PostPosted: Sun Aug 29, 2010 5:28 am    Post subject: Reply with quote

Horangibem (tigersnake) is non-poisonous, the equivalent of a Canadian garter snake (though they don't look the same). They live on paddies and eat the frogs and insects there. Farmers are against snakes and kill them with a hoe, probably only the vipers though.

In Cholla I came across some Korean men who'd stopped their car to tease a snake that reared and had a flange either side of its head which became a hood when pissed off. A Korean woman sat in the car, scared or disgusted. The men teased it with sticks. It was about five feet long. I'm not sure the name of it but it looked and behaved like a viper. Returning along that road I found the snake dead; perhaps they had killed it (likely). Black back with an orange belly. Only time I saw one like that.

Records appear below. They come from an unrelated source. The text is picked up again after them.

-- ==== Sys2Proof/Machine/Fetch.lean ====
section
/-! DEFINITION. Fetching and decoding an instruction (R295, R296), and the order of what R263 and R313 say is judged first. -/

namespace Sys2Proof.Machine

/-- A fetch has no footprint, and it is no access of a stream (R96). -/
def State.fetchAgent (s : State) : Agent :=
  ⟨s.ctxIx, some s.cell, none, 0, 0, s.myCtx.step, none, s.cell.val * 4 + (roleIx s.role).val⟩

/-- One word at an address, under the checks of R96 for fetches. -/
def State.fetchWord (s : State) (va : Nat) : XR Nat :=
  (s.translateAll s.fetchAgent .fetch (pieces 2 va 4)).bind fun s1 gs =>
    (s1.readSegs s.fetchAgent gs).bind fun s2 bs => .ok s2 (natOf bs)

/-- What a fetch gives. -/
inductive Fetched where
  | instr (s : State) (i : Instr)
  | trap (t : TrapInfo)
  | again (s : State)
  | stop (f : Fault)

/-- The instruction that words stand for: an illegal word is the event of its trap (R312). -/
def decodedInstr (w e : Nat) : Instr :=
  match decode w e with
  | .instr i => i
  | .illegal d => .illegalEncoding d (word (w + e * 2 ^ 32))

/-- Fetching the instruction at PC. A fault in the engine word is reported at the first word (R296). -/
def State.fetchInstr (s : State) : Fetched :=
  let pc := s.me.pc.toNat
  match s.fetchWord pc with
  | .fault f => .trap f.trap
  | .stop pa => .stop (.noSuchHbm pa)
  | .pend s1 => .again s1
  | .stall _ => .again s
  | .ok s1 w =>
    if isLong w then
      match s1.fetchWord ((pc + 4) % 2 ^ 64) with
      | .fault f => .trap f.trap
      | .stop pa => .stop (.noSuchHbm pa)
      | .pend s2 => .again s2
      | .stall _ => .again s
      | .ok s2 e => .instr s2 (decodedInstr w e)
    else .instr s1 (decodedInstr w 0)

/-! ### Placing an instruction where the next step fetches it (log entry 14) -/

/-- A sequencer on which an instruction is legal (R23, R24). -/
def legalRole : Instr → Role
  | .lda .. | .ldb .. | .ldv .. | .vgath .. | .nmv .. => .L
  | .drain .. | .stv .. | .vscat .. => .S
  | .vadd .. | .vsub .. | .vmul .. | .vfma .. | .vmin .. | .vmax .. | .vabs .. | .vneg .. | .vand .. | .vor .. | .vxor .. | .vshl ..
  | .vshr .. | .vsel .. | .vmov .. | .vcmp .. | .vcvt .. | .vwid .. | .vnar .. | .vsf .. | .vred .. | .vbc .. | .viota .. | .vperm ..
  | .vsetl .. | .vpart .. | .mclr .. | .mupd .. | .mupdw .. | .mmrg .. | .mget .. | .mnorm .. | .mld .. | .mst .. | .mma ..
  | .chain .. | .azero .. | .rds _ .fpctl | .rds _ .fpflg | .rds _ .vl | .rds _ .accp | .wrs .fpctl _ | .wrs .fpflg _ | .wrs .vl _
  | .wrs .accp _ => .C
  | _ => .K

/-- A leaf for 64 KiB of HBM at physical address 0 with every permission, in the clear (R91). -/
def openLeaf : Word := word (2 ^ 8 + 2 ^ 7 + 2 ^ 6 + 2 ^ 5 + 2 ^ 4 + 2 + 1)

/-- The task that stands for a loaded program: a CELL task of context 0 whose body is at address 0. -/
def loadedTask (stamp : Nat) : Task :=
  { stamp := stamp, ctx := 0, kind := .cell, place := 0, prio := 0, cls := 0, accFirst := 0, accEnd := 0, body := 0, cflag := 0
    tokens := 0, args := Vector.replicate 6 0, payload := 0, tabS := 0, tabD := 0, boxes := [], slices := [0], primary := 0
    preds := [], state := .running, cell := some 0, readySince := 0, claim := none, launch := none, slot := none, req := none
    pageObjs := [], watchdog := 0 }

/-- Cell 0 with that task started on it, and the translation of its code in the cell's cache. -/
def State.withTask (s : State) : State :=
  let t := loadedTask s.erg.nextStamp
  let s1 := { s with
    cell := 0
    mem := { s.mem with micro := s.mem.micro.set (0 : Fin 256) [tlbEntry 0 0 3 openLeaf.toNat] }
    erg := { s.erg with
      tasks := s.erg.tasks ++ [t], nextStamp := s.erg.nextStamp + 1, issuers := smSet 0 s.erg.nextStamp 1 s.erg.issuers } }
  s1.setCell 0 (cellFor t (s.ctxAt 0).wdef)

/-- The instruction's words at address 0: each 32-bit word little-endian, the first at the lower address (R2, R295). -/
def State.withCode (s : State) (w : Nat) : State := s.writeBytes ((bytesOf 8 w).zipIdx.map fun x => (x.2, x.1, 0))

end Sys2Proof.Machine
end

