/-! ### Collective runs -/

/-- R243 to R248, R253, R254, R256: each step of a run. SEND and RRS send their range to a peer, with data once the credit is here; RECV and RRS
register their range and grant a credit; COPY combines locally; WAIT looks at its flag; SIGNAL and END wait for the sends; LOOP opens its
body; the end adds 1 to DONE and re-arms the entry, or completes the command. -/
def Obligations.CollectiveSteps : Prop := ∀ (s : State) (r : Run) (w : Word) (x : CollRecvRec) (bs : List Byte) (e : Fin 16) (ae : ArmedEntry),
  let d := r.desc
  let size : Int := collSize d
  let sg := fun (n lo : Nat) => (BitVec.ofNat n (w.toNat / 2 ^ lo)).toInt
  let len := 16 * (w.toNat % 2 ^ 17)
  let op := w.toNat / 2 ^ 57 % 2 ^ 3
  let q := (((if w.getLsbD 34 then (collIdx d : Int) else 0) + sg 4 30 * r.i + sg 12 18) % size).toNat
  let off := q * collCstr d * 4096 + if w.getLsbD 17 then r.j * len else 0
  let base := fun (n : Nat) => collBase d n
  let addr := fun (n : Nat) => (base n + off) % 2 ^ 64
  let bsel := w.toNat / 2 ^ 55 % 2 ^ 2
  let o := sg 4 51 * r.i + sg 4 47 * r.j + sg 12 35
  let rank := fun (i : Int) => r.team.getD ((collIdx d + i) % size).toNat 0
  let flag := 0xFFFFFF0000000000 + 4 * (w.toNat / 2 ^ 32 % 2 ^ 16)
  let v : BitVec 32 := BitVec.ofNat 32 (w.toNat % 2 ^ 32) + if w.getLsbD 56 then r.runNo else 0
  let onward := fun (i : Instr) => ∃ u, PastStep r u ∧ exec i s = .next (s.setRun u)
  let reaches := fun (dst : Nat) => dst = (s.ctxAt r.ctx).rank ∨ s.liveHops dst ≠ []
  let sends := fun (i : Instr) (dst va len : Nat) => s.collRead r va len = .ok s bs → reaches dst →
    let n := countOf r.sentTo dst
    let r1 := { r with sends := r.sends ++ [⟨dst, n, va, len, some bs, false, false⟩], sentTo := bumpCount r.sentTo dst, recv := none }
    ((∀ k ∈ s.col.credits, ¬ (k.ctx = r.ctx ∧ k.tag = collTag d ∧ k.src = dst ∧ k.n = n)) →
      ∃ u, PastStep r1 u ∧ exec i s = .next ((settledFor r s).setRun u)) ∧
    (s.col.credits = [⟨r.ctx, collTag d, dst, n, len⟩] → s.col.runs = [r] → r.sends = [] → ∃ u a b, PastStep r1 u ∧ exec i s = .next b ∧
      a = { settledFor r s with col := a.col } ∧ a.col = { s.col with credits := [], runs := [u] } ∧ CollSent r.ctx .request dst (.collData (collTag d) n len 0 bs) a
        { b with col := a.col } ∧ b.col = { a.col with runs := [{ u with sends := [⟨dst, n, va, len, some bs, true, false⟩] }] })
  let registers := fun (i : Instr) (fwd : Option Nat) => s.collDest r (addr bsel) len = .ok s () → reaches (rank o) →
    let n := countOf r.recvFrom (rank o)
    ∃ t, exec i s = .next t ∧ CollSent r.ctx .response (rank o) (.collCredit (collTag d) n len)
      (s.setRun { r with
        recv := some ⟨rank o, n, op, base bsel, addr bsel, len, [], [], fwd⟩, recvFrom := bumpCount r.recvFrom (rank o), stalled := 0 }) t
  let acked := ∀ y ∈ r.sends, y.acked = true
  (s.runOf r.id = none → ∀ i ∈ [Instr.collSend r.id, .collRecv r.id, .collRrs r.id, .collCopy r.id, .collWait r.id, .collSignal r.id,
    .collLoop r.id, .collEnd r.id], exec i s = .next s) ∧
  (StandsAt s r w 1 → sends (.collSend r.id) (rank o) (addr bsel) len ∧
    (∀ f, s.collRead r (addr bsel) len = .fault f → ∃ t, exec (.collSend r.id) s = .next t ∧ RunFailed r 3 f s t) ∧
    (s.collRead r (addr bsel) len = .ok s bs → ¬ reaches (rank o) →
      ∃ t, exec (.collSend r.id) s = .next t ∧ RunFailed r 4 ⟨0x0C, 0x01, 0, 0, none⟩ s t)) ∧
  (StandsAt s r w 2 →
    (r.recv = none → registers (.collRecv r.id) none ∧
      (∀ f, s.collDest r (addr bsel) len = .fault f → ∃ t, exec (.collRecv r.id) s = .next t ∧ RunFailed r 3 f s t)) ∧
    (r.recv = some x →
      (x.got.length < x.len / 4 → exec (.collRecv r.id) s = .next s) ∧
      (x.len / 4 ≤ x.got.length → ∃ u, PastStep { r with recv := none } u ∧ exec (.collRecv r.id) s = .next (s.setRun u)))) ∧
  (StandsAt s r w 3 →
    (r.recv = none → registers (.collRrs r.id) (some (rank (-o)))) ∧
    (r.recv = some x →
      (x.got.length < x.len / 4 → exec (.collRrs r.id) s = .next s) ∧
      (x.len / 4 ≤ x.got.length → sends (.collRrs r.id) (x.forward.getD 0) x.addr x.len))) ∧
  (StandsAt s r w 4 → s.collRead r (addr bsel) len = .ok s bs →
    let dst := addr (w.toNat / 2 ^ 51 % 2 ^ 2)
    s.collDest r dst len = .ok s () →
      (∀ u, s.portWrite r.ctx op dst bs = .ok u () → ∃ z, PastStep r z ∧ exec (.collCopy r.id) s = .next ((settledFor r u).setRun z)) ∧
      (∀ k m pol, s.portSegs r.ctx dst bs.length = .ok s [⟨dst, bs.length, .mem k m pol⟩] → (∀ i < bs.length, s.isBad (k + i) = false) →
        Canonical s → op = 7 → ∃ t, exec (.collCopy r.id) s = .next t ∧ (∀ i < bs.length, t.readUnder (k + i) m = bs.getD i 0) ∧
          ∀ a, (∀ i < bs.length, a ≠ k + i) → t.readKey a = s.readKey a)) ∧
  (StandsAt s r w 5 →
    (r.wait = none →
      (cond32 (condOf op) (s.flagAt r.ctx flag) v = true → onward (.collWait r.id)) ∧
      (cond32 (condOf op) (s.flagAt r.ctx flag) v = false →
        exec (.collWait r.id) s = .next (s.setRun { r with wait := some ⟨flag, condOf op, v, false⟩ }))) ∧
    (∀ y, r.wait = some y → (y.sat = true → onward (.collWait r.id)) ∧ (y.sat = false → exec (.collWait r.id) s = .next s))) ∧
  (StandsAt s r w 6 →
    (¬ acked → exec (.collSignal r.id) s = .next s) ∧
    (acked → Canonical s → ¬ IsBarrierWord s r.ctx flag → op ≤ 1 → ∃ u t, PastStep r u ∧ exec (.collSignal r.id) s = .next t ∧
      t.runOf r.id = some u ∧ t.flagAt r.ctx flag = (if op = 0 then v else s.flagAt r.ctx flag + v) ∧
      FlagsKept [flagKey r.ctx flag] s t ∧ MemSame s t)) ∧
  (StandsAt s r w 7 →
    let count : Int := (if w.getLsbD 58 then size else 0) + sg 13 0
    let last := r.pc + w.toNat / 2 ^ 52 % 2 ^ 6
    let isJ := w.getLsbD 59
    (count ≤ 0 → r.loops = [] → exec (.collLoop r.id) s = .next (s.setRun { r with pc := last + 1 })) ∧
    (0 < count → exec (.collLoop r.id) s = .next (s.setRun { r with
      pc := r.pc + 1, loops := ⟨isJ, r.pc + 1, last, count.toNat⟩ :: r.loops
      i := if isJ then r.i else 0, j := if isJ then 0 else r.j }))) ∧
  (StandsAt s r w 8 →
    (¬ acked → exec (.collEnd r.id) s = .next s) ∧
    (acked → ∃ t u, exec (.collEnd r.id) s = .next t ∧ (∀ y ∈ u.col.runs, y.id ≠ r.id) ∧ MemSame s u ∧
      (collDone d = 0 → ∀ c a, u.flagAt c a = s.flagAt c a) ∧
      (collDone d ≠ 0 → Canonical s → ¬ IsBarrierWord s r.ctx (deviceFlagAddr (collDone d)) →
        u.flagAt r.ctx (deviceFlagAddr (collDone d)) = s.flagAt r.ctx (deviceFlagAddr (collDone d)) + 1 ∧
        FlagsKept [flagKey r.ctx (deviceFlagAddr (collDone d))] s u) ∧
      (∀ id m, r.src = .cmd id → u.cmdOf id = some m → Completed { m with prog := 1 } u t) ∧
      (r.src = .entry e → s.col.entries[r.die][e] = some ae →
        (ae.disarm = true → t = u.setEntry r.die e none) ∧
        (ae.disarm = false → ∃ d', t = u.setEntry r.die e (some { ae with desc := d', run := ae.run + 1 }) ∧
          (∀ b < 3, collBase d' b = (collBase ae.desc b + (collStride ae.desc b * 4096 % 2 ^ 64).toNat) % 2 ^ 64) ∧
          ∀ i, ¬ (128 ≤ i ∧ i < 320) → d'.getLsbD i = ae.desc.getLsbD i))))

/-- R240, R243, R244, R248 to R250, R253, R256: a trigger that has advanced starts the next run of its entry, which reads its team and its
program; arriving data are combined, counted and acknowledged, and make their tile ready; credits let data flow or are kept; unequal lengths,
an abort and the run's own bound fail the run. Packets are taken once. The model's choices here: the order of the two reads, a run that fails
with reason 4 where its acknowledgement has no route, credits that are kept, and packets to the own rank (log entry 33); the record of
packets seen (log entry 15). -/
def Obligations.CollectiveTraffic : Prop := ∀ (s : State) (p : Packet) (c : Fin 64) (r : Run) (x : CollRecvRec) (y : CollSendRec)
    (bs : List Byte) (die : Fin 2) (e : Fin 16) (ae : ArmedEntry) (n len off k m : Nat) (pol : Bool),
  let key := (p.job * 4096 + p.src, p.seqNo)
  let seen := if p.job < 2 ^ 32 then { s with fab := { s.fab with seen := key :: s.fab.seen } } else s
  let tag := collTag r.desc
  let failed := fun (i : Instr) (reason : Nat) (f : AccFault) (u : State) => ∃ t, exec i s = .next t ∧ RunFailed r reason f u t
  let trig := (s.flagAt ae.ctx (0xFFFFFF0000000000 + 4 * collTrig ae.desc) - ae.t0 - ae.run - 1).toNat
  let idle := ∀ z ∈ s.col.runs, ¬ (z.die = die ∧ z.src = .entry e)
  let hears := fun (v : CollSendRec) => if v.dst = p.src ∧ v.n = n ∧ v.sent = true then { v with acked := true } else v
  let acks := fun (z : Run) => if z.ctx = c ∧ collTag z.desc = tag then { z with sends := z.sends.map hears } else z
  (s.col.entries[die][e] = none → exec (.armedRunStart die e) s = .next s) ∧
  (s.col.entries[die][e] = some ae → idle →
    let z := s.ctxAt ae.ctx
    let new : Run := ⟨s.clk.nextId, die, .entry e, ae.ctx, 0, ae.desc, ae.run, z.step, [], [], 0, 0, 0, [], [], none, [], [], none, 0, 0⟩
    let begun := { s with clk := { s.clk with nextId := s.clk.nextId + 1 }, col := { s.col with runs := s.col.runs ++ [new] } }
    (ae.disarm = true ∨ ae.fresh = true ∨ z.absent = true ∨ z.switchedOut = true ∨ 2 ^ 31 ≤ trig → exec (.armedRunStart die e) s = .next s) ∧
    (ae.disarm = false → ae.fresh = false → z.absent = false → z.switchedOut = false → trig < 2 ^ 31 →
      (∀ z ∈ s.col.runs, z.id < s.clk.nextId) →
      begun.collRead new (collTeam ae.desc) (2 * collSize ae.desc) = .ok begun bs →
      let team := (List.range (collSize ae.desc)).map fun i => natAt bs (2 * i) 2
      let named := { new with team := team }
      let read := begun.setRun named
      ∀ prog, read.readProg named 64 0 = .ok read prog →
        (progValid prog = true → z.teamValid ae.desc team = true → exec (.armedRunStart die e) s = .next
          ((settledFor named read).setRun { named with prog := prog })) ∧
        (progValid prog = false ∨ z.teamValid ae.desc team = false → ∃ t, exec (.armedRunStart die e) s = .next t ∧
          RunFailed named 1 ⟨0x01, 0x1E, 0, 0, none⟩ read t) ∧
        ((∀ w ∈ prog.getLast?, w.toNat / 2 ^ 60 ≠ 8) → progValid prog = false))) ∧
  (s.collCtx p = none ∨ (p.job < 2 ^ 32 ∧ key ∈ s.fab.seen) →
    ∀ i ∈ [Instr.collDataArrival p, .collCreditArrival p, .collAckArrival p, .collAbortArrival p], exec i s = .next s) ∧
  (s.collCtx p = some c → ¬ (p.job < 2 ^ 32 ∧ key ∈ s.fab.seen) →
    (p.body = .collData tag n len off bs →
      ((∀ z ∈ s.col.runs, ∀ v, z.recv = some v → ¬ (z.ctx = c ∧ collTag z.desc = tag ∧ v.src = p.src ∧ v.n = n)) →
        exec (.collDataArrival p) s = .next seen) ∧
      (s.col.runs = [r] → r.recv = some x → r.ctx = c → x.src = p.src → x.n = n →
        (len ≠ x.len → failed (.collDataArrival p) 2 ⟨0x01, 0x1F, 0, 0, none⟩ seen) ∧
        (len = x.len → x.len < off + bs.length → exec (.collDataArrival p) s = .next seen) ∧
        (len = x.len → off + bs.length ≤ x.len → seen.portSegs c (x.addr + off) bs.length = .ok seen [⟨x.addr + off, bs.length, .mem k m pol⟩] →
          (∀ i < bs.length, s.isBad (k + i) = false) → Canonical s →
          let got := x.got ++ (wordsOf off bs.length).filter (fun i => !x.got.contains i)
          let routed := p.src = (s.ctxAt c).rank ∨ s.liveHops p.src ≠ []
          (x.len / 4 ≤ got.length → ¬ routed → p.job < 2 ^ 32 → collRdy r.desc = 0 → ∃ u tiles, u.runOf r.id = some { r with recv := some { x with got := got, tiles := tiles } } ∧
            failed (.collDataArrival p) 4 ⟨0x0C, 0x01, 0, 0, none⟩ u) ∧
          (got.length < x.len / 4 ∨ routed → ∃ t, exec (.collDataArrival p) s = .next t ∧
            (∀ a, (∀ i < bs.length, a ≠ k + i) → t.readKey a = s.readKey a) ∧
            (x.op = 7 → ∀ i < bs.length, t.readUnder (k + i) m = bs.getD i 0) ∧
            (∀ f, (x.op, f) ∈ [(0, fun a b => (plainAdd a b : Nat)), (2, fun a b => max32 false a b), (3, fun a b => min32 false a b)] →
              bs.length % 4 = 0 → ∀ j < bs.length / 4, valueAt t (k + 4 * j) 4 m = f (natAt bs (4 * j) 4) (valueAt s (k + 4 * j) 4 m) % 2 ^ 32) ∧
            (collRdy r.desc = 0 → ∃ u tiles, u.runOf r.id = some { r with recv := some { x with got := got, tiles := tiles } } ∧
              (got.length < x.len / 4 → t = u) ∧ (x.len / 4 ≤ got.length → CollSent c .response p.src (.collAck tag n) u t)) ∧
            (collRdy r.desc ≠ 0 → off = 0 → bs.length = x.len → 4 ≤ x.len → x.len % 4 = 0 → x.addr = x.base → x.len ≤ 4096 → x.got = [] →
              x.tiles = [] → ¬ IsBarrierWord s c (deviceFlagAddr (collRdy r.desc)) →
              t.flagAt c (deviceFlagAddr (collRdy r.desc)) = s.flagAt c (deviceFlagAddr (collRdy r.desc)) + 1))))) ∧
    (p.body = .collCredit tag n len →
      ((∀ z ∈ s.col.runs, ∀ v ∈ z.sends, ¬ (z.ctx = c ∧ collTag z.desc = tag ∧ v.dst = p.src ∧ v.n = n ∧ v.sent = false)) →
        exec (.collCreditArrival p) s = .next { seen with col := { s.col with credits := s.col.credits ++ [⟨c, tag, p.src, n, len⟩] } }) ∧
      (s.col.runs = [r] → r.ctx = c → r.sends = [y] → y.dst = p.src → y.n = n → y.sent = false →
        (len = y.len → y.dst = (s.ctxAt c).rank ∨ s.liveHops y.dst ≠ [] → ∃ u, CollSent c .request y.dst
            (.collData tag n len 0 (y.data.getD [])) seen u ∧
          exec (.collCreditArrival p) s = .next (u.setRun { r with sends := [{ y with sent := true }] })) ∧
        (len ≠ y.len → y.dst ≠ (s.ctxAt c).rank → s.liveHops y.dst ≠ [] → ∃ u, CollSent c .request y.dst (.collData tag n y.len 0 []) seen u ∧
          failed (.collCreditArrival p) 2 ⟨0x01, 0x1F, 0, 0, none⟩ u))) ∧
    (p.body = .collAck tag n → exec (.collAckArrival p) s = .next { seen with col := { s.col with runs := s.col.runs.map acks } }) ∧
    (p.body = .collAbort tag →
      ((∀ z ∈ s.col.runs, ¬ (z.ctx = c ∧ collTag z.desc = tag)) → exec (.collAbortArrival p) s = .next seen) ∧
      (s.col.runs = [r] → r.ctx = c → failed (.collAbortArrival p) 5 ⟨0x0C, 0x02, 0, 0, none⟩ seen))) ∧
  (s.runOf r.id = none → exec (.collRunTimeout r.id) s = .next s) ∧
  (s.runOf r.id = some r →
    (collTmo r.desc = 0 ∨ r.elapsed < collTmo r.desc * 1024 → exec (.collRunTimeout r.id) s = .next s) ∧
    (collTmo r.desc ≠ 0 → collTmo r.desc * 1024 ≤ r.elapsed → failed (.collRunTimeout r.id) 6 ⟨0x10, 0x02, 0, 0, none⟩ s))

I asked kids about snakes at this time (middle school hagwon 'free talking', two guys) and they said that it was more common in previous years to catch snakes to sell to make snake wine. A kind of net set up that allowed snakes to go in (like a corral) but not out. Some days later the snake-trapper collects all the snakes. It was a panel net/web set up like a set of walls about a foot high, all connected. Not sure how the snakes got in but they sure couldn't get out.

I'm more familiar with, and have seen more of, the vipers around Chirisan and (you were asking about locating yourself to live and work in a snake populated area) saw them on the mountain roads as either roadkill or living. The camo leaf pattern would be more green on some, more gray on others. Chirisan also had a kind of wildcat (I saw as roadkill), which looks like a houscat with lynx pointed ears and leopard spots on a white chest and brown/black ticked-haired body colour.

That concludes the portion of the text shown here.